-------- EXERCISE DATA
-- ==== Sys2Proof/Machine/Handshake.lean ====
section
/-!
DEFINITION. The handshake wait HS_WAIT and its four arms (R204 to R208): the rows ACK, NAK, CAN and HS.OTHER, whose
byte has already been removed from the queue, and the expiry.
-/

namespace Sys2Proof.Machine

/-- HS_WAIT, no byte: a retry is logged and the probe flood begins (R205). -/
def State.noReply (s : State) : State := State.enter { (s.setFlag .nrs).countRetry with prb := 0#6 } .probeTx

/-- HS_WAIT, the acknowledgment byte: delivery confirmed (R206). -/
def State.confirmed (s : State) : State := (s.setFlag .txc).enter .post

/-- HS_WAIT, the cancel byte with CFG.CAN_EN = 1 (R207). -/
def State.cancelled (s : State) : State := (s.setFlag .cans).countCan.enter .canAck

/-- HS_WAIT, any other byte (R208). -/
def State.otherReply (s : State) : State := (s.setFlag .oth).countOther.enter .othDrain

/-- ACK taken in HS_WAIT (R206). -/
def execAck (s : State) : Result :=
  if s.ph = .hsWait then .next s.confirmed else .refused (.outOfContext "ACK")

/-- NAK taken in HS_WAIT: it has no arm of its own and is "any other byte" (R208, C8; log 17). -/
def execNak (s : State) : Result :=
  if s.ph = .hsWait then .next s.otherReply else .refused (.outOfContext "NAK")

/-- CAN taken in HS_WAIT: the cancel arm, or "any other byte" when CFG.CAN_EN is 0 (R207, R208). -/
def execCan (s : State) : Result :=
  if s.ph = .hsWait then .next (if s.canEn then s.cancelled else s.otherReply) else .refused (.outOfContext "CAN")

/-- HS.OTHER taken in HS_WAIT; the byte is not kept anywhere (R208, R266), nor looked at here (log 25). -/
def execHsOther (s : State) : Result :=
  if s.ph = .hsWait then .next s.otherReply else .refused (.outOfContext "HS.OTHER")

end Sys2Proof.Machine
end

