-- ==== Sys2Proof/Laws/State.lean ====
section
/-!
SUPPORT. What each named update of the state does to each field: one lemma per field per update, true by unfolding,
so that no later proof unfolds a record update.
-/

namespace Sys2Proof.Machine

@[simp] theorem State.setFlag_status (s : State) (f : Flag) : (s.setFlag f).status = s.status ||| f.mask := rfl
@[simp] theorem State.setFlag_cfg (s : State) (f : Flag) : (s.setFlag f).cfg = s.cfg := rfl
@[simp] theorem State.setFlag_timeout (s : State) (f : Flag) : (s.setFlag f).timeout = s.timeout := rfl
@[simp] theorem State.setFlag_tHs (s : State) (f : Flag) : (s.setFlag f).tHs = s.tHs := rfl
@[simp] theorem State.setFlag_tByte (s : State) (f : Flag) : (s.setFlag f).tByte = s.tByte := rfl
@[simp] theorem State.setFlag_tPgap (s : State) (f : Flag) : (s.setFlag f).tPgap = s.tPgap := rfl
@[simp] theorem State.setFlag_tDgap (s : State) (f : Flag) : (s.setFlag f).tDgap = s.tDgap := rfl
@[simp] theorem State.setFlag_brb (s : State) (f : Flag) : (s.setFlag f).brb = s.brb := rfl
@[simp] theorem State.setFlag_txLen (s : State) (f : Flag) : (s.setFlag f).txLen = s.txLen := rfl
@[simp] theorem State.setFlag_rxLen (s : State) (f : Flag) : (s.setFlag f).rxLen = s.rxLen := rfl
@[simp] theorem State.setFlag_rxCnt (s : State) (f : Flag) : (s.setFlag f).rxCnt = s.rxCnt := rfl
@[simp] theorem State.setFlag_att (s : State) (f : Flag) : (s.setFlag f).att = s.att := rfl
@[simp] theorem State.setFlag_diagDesync (s : State) (f : Flag) : (s.setFlag f).diagDesync = s.diagDesync := rfl
@[simp] theorem State.setFlag_diagRetry (s : State) (f : Flag) : (s.setFlag f).diagRetry = s.diagRetry := rfl
@[simp] theorem State.setFlag_diagCsum (s : State) (f : Flag) : (s.setFlag f).diagCsum = s.diagCsum := rfl
@[simp] theorem State.setFlag_diagCan (s : State) (f : Flag) : (s.setFlag f).diagCan = s.diagCan := rfl
@[simp] theorem State.setFlag_diagOther (s : State) (f : Flag) : (s.setFlag f).diagOther = s.diagOther := rfl
@[simp] theorem State.setFlag_mem (s : State) (f : Flag) : (s.setFlag f).mem = s.mem := rfl
@[simp] theorem State.setFlag_ph (s : State) (f : Flag) : (s.setFlag f).ph = s.ph := rfl
@[simp] theorem State.setFlag_op (s : State) (f : Flag) : (s.setFlag f).op = s.op := rfl
@[simp] theorem State.setFlag_txi (s : State) (f : Flag) : (s.setFlag f).txi = s.txi := rfl
@[simp] theorem State.setFlag_prb (s : State) (f : Flag) : (s.setFlag f).prb = s.prb := rfl
@[simp] theorem State.setFlag_brc (s : State) (f : Flag) : (s.setFlag f).brc = s.brc := rfl
@[simp] theorem State.setFlag_acc (s : State) (f : Flag) : (s.setFlag f).acc = s.acc := rfl
@[simp] theorem State.setFlag_tmr (s : State) (f : Flag) : (s.setFlag f).tmr = s.tmr := rfl
@[simp] theorem State.setFlag_rxq (s : State) (f : Flag) : (s.setFlag f).rxq = s.rxq := rfl
@[simp] theorem State.setFlag_txLog (s : State) (f : Flag) : (s.setFlag f).txLog = s.txLog := rfl
@[simp] theorem State.setFlag_hRdata (s : State) (f : Flag) : (s.setFlag f).hRdata = s.hRdata := rfl
@[simp] theorem State.setFlag_script (s : State) (f : Flag) : (s.setFlag f).script = s.script := rfl
@[simp] theorem State.setFlag_now (s : State) (f : Flag) : (s.setFlag f).now = s.now := rfl
@[simp] theorem State.setFlag_epoch (s : State) (f : Flag) : (s.setFlag f).epoch = s.epoch := rfl

@[simp] theorem State.setFlagIf_status (s : State) (f : Flag) (c : Bool) : (s.setFlagIf f c).status = if c then s.status ||| f.mask else s.status := rfl
@[simp] theorem State.setFlagIf_cfg (s : State) (f : Flag) (c : Bool) : (s.setFlagIf f c).cfg = s.cfg := rfl
@[simp] theorem State.setFlagIf_timeout (s : State) (f : Flag) (c : Bool) : (s.setFlagIf f c).timeout = s.timeout := rfl
@[simp] theorem State.setFlagIf_tHs (s : State) (f : Flag) (c : Bool) : (s.setFlagIf f c).tHs = s.tHs := rfl
@[simp] theorem State.setFlagIf_tByte (s : State) (f : Flag) (c : Bool) : (s.setFlagIf f c).tByte = s.tByte := rfl
@[simp] theorem State.setFlagIf_tPgap (s : State) (f : Flag) (c : Bool) : (s.setFlagIf f c).tPgap = s.tPgap := rfl
@[simp] theorem State.setFlagIf_tDgap (s : State) (f : Flag) (c : Bool) : (s.setFlagIf f c).tDgap = s.tDgap := rfl
@[simp] theorem State.setFlagIf_brb (s : State) (f : Flag) (c : Bool) : (s.setFlagIf f c).brb = s.brb := rfl
@[simp] theorem State.setFlagIf_txLen (s : State) (f : Flag) (c : Bool) : (s.setFlagIf f c).txLen = s.txLen := rfl
@[simp] theorem State.setFlagIf_rxLen (s : State) (f : Flag) (c : Bool) : (s.setFlagIf f c).rxLen = s.rxLen := rfl
@[simp] theorem State.setFlagIf_rxCnt (s : State) (f : Flag) (c : Bool) : (s.setFlagIf f c).rxCnt = s.rxCnt := rfl
@[simp] theorem State.setFlagIf_att (s : State) (f : Flag) (c : Bool) : (s.setFlagIf f c).att = s.att := rfl
@[simp] theorem State.setFlagIf_diagDesync (s : State) (f : Flag) (c : Bool) : (s.setFlagIf f c).diagDesync = s.diagDesync := rfl
@[simp] theorem State.setFlagIf_diagRetry (s : State) (f : Flag) (c : Bool) : (s.setFlagIf f c).diagRetry = s.diagRetry := rfl
@[simp] theorem State.setFlagIf_diagCsum (s : State) (f : Flag) (c : Bool) : (s.setFlagIf f c).diagCsum = s.diagCsum := rfl
@[simp] theorem State.setFlagIf_diagCan (s : State) (f : Flag) (c : Bool) : (s.setFlagIf f c).diagCan = s.diagCan := rfl
@[simp] theorem State.setFlagIf_diagOther (s : State) (f : Flag) (c : Bool) : (s.setFlagIf f c).diagOther = s.diagOther := rfl
@[simp] theorem State.setFlagIf_mem (s : State) (f : Flag) (c : Bool) : (s.setFlagIf f c).mem = s.mem := rfl
@[simp] theorem State.setFlagIf_ph (s : State) (f : Flag) (c : Bool) : (s.setFlagIf f c).ph = s.ph := rfl
@[simp] theorem State.setFlagIf_op (s : State) (f : Flag) (c : Bool) : (s.setFlagIf f c).op = s.op := rfl
@[simp] theorem State.setFlagIf_txi (s : State) (f : Flag) (c : Bool) : (s.setFlagIf f c).txi = s.txi := rfl
@[simp] theorem State.setFlagIf_prb (s : State) (f : Flag) (c : Bool) : (s.setFlagIf f c).prb = s.prb := rfl
@[simp] theorem State.setFlagIf_brc (s : State) (f : Flag) (c : Bool) : (s.setFlagIf f c).brc = s.brc := rfl
@[simp] theorem State.setFlagIf_acc (s : State) (f : Flag) (c : Bool) : (s.setFlagIf f c).acc = s.acc := rfl
@[simp] theorem State.setFlagIf_tmr (s : State) (f : Flag) (c : Bool) : (s.setFlagIf f c).tmr = s.tmr := rfl
@[simp] theorem State.setFlagIf_rxq (s : State) (f : Flag) (c : Bool) : (s.setFlagIf f c).rxq = s.rxq := rfl
@[simp] theorem State.setFlagIf_txLog (s : State) (f : Flag) (c : Bool) : (s.setFlagIf f c).txLog = s.txLog := rfl
@[simp] theorem State.setFlagIf_hRdata (s : State) (f : Flag) (c : Bool) : (s.setFlagIf f c).hRdata = s.hRdata := rfl
@[simp] theorem State.setFlagIf_script (s : State) (f : Flag) (c : Bool) : (s.setFlagIf f c).script = s.script := rfl
@[simp] theorem State.setFlagIf_now (s : State) (f : Flag) (c : Bool) : (s.setFlagIf f c).now = s.now := rfl
@[simp] theorem State.setFlagIf_epoch (s : State) (f : Flag) (c : Bool) : (s.setFlagIf f c).epoch = s.epoch := rfl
----------------
Using the data above, establish how many lines include the word "Machine"; the reply is that number only.

4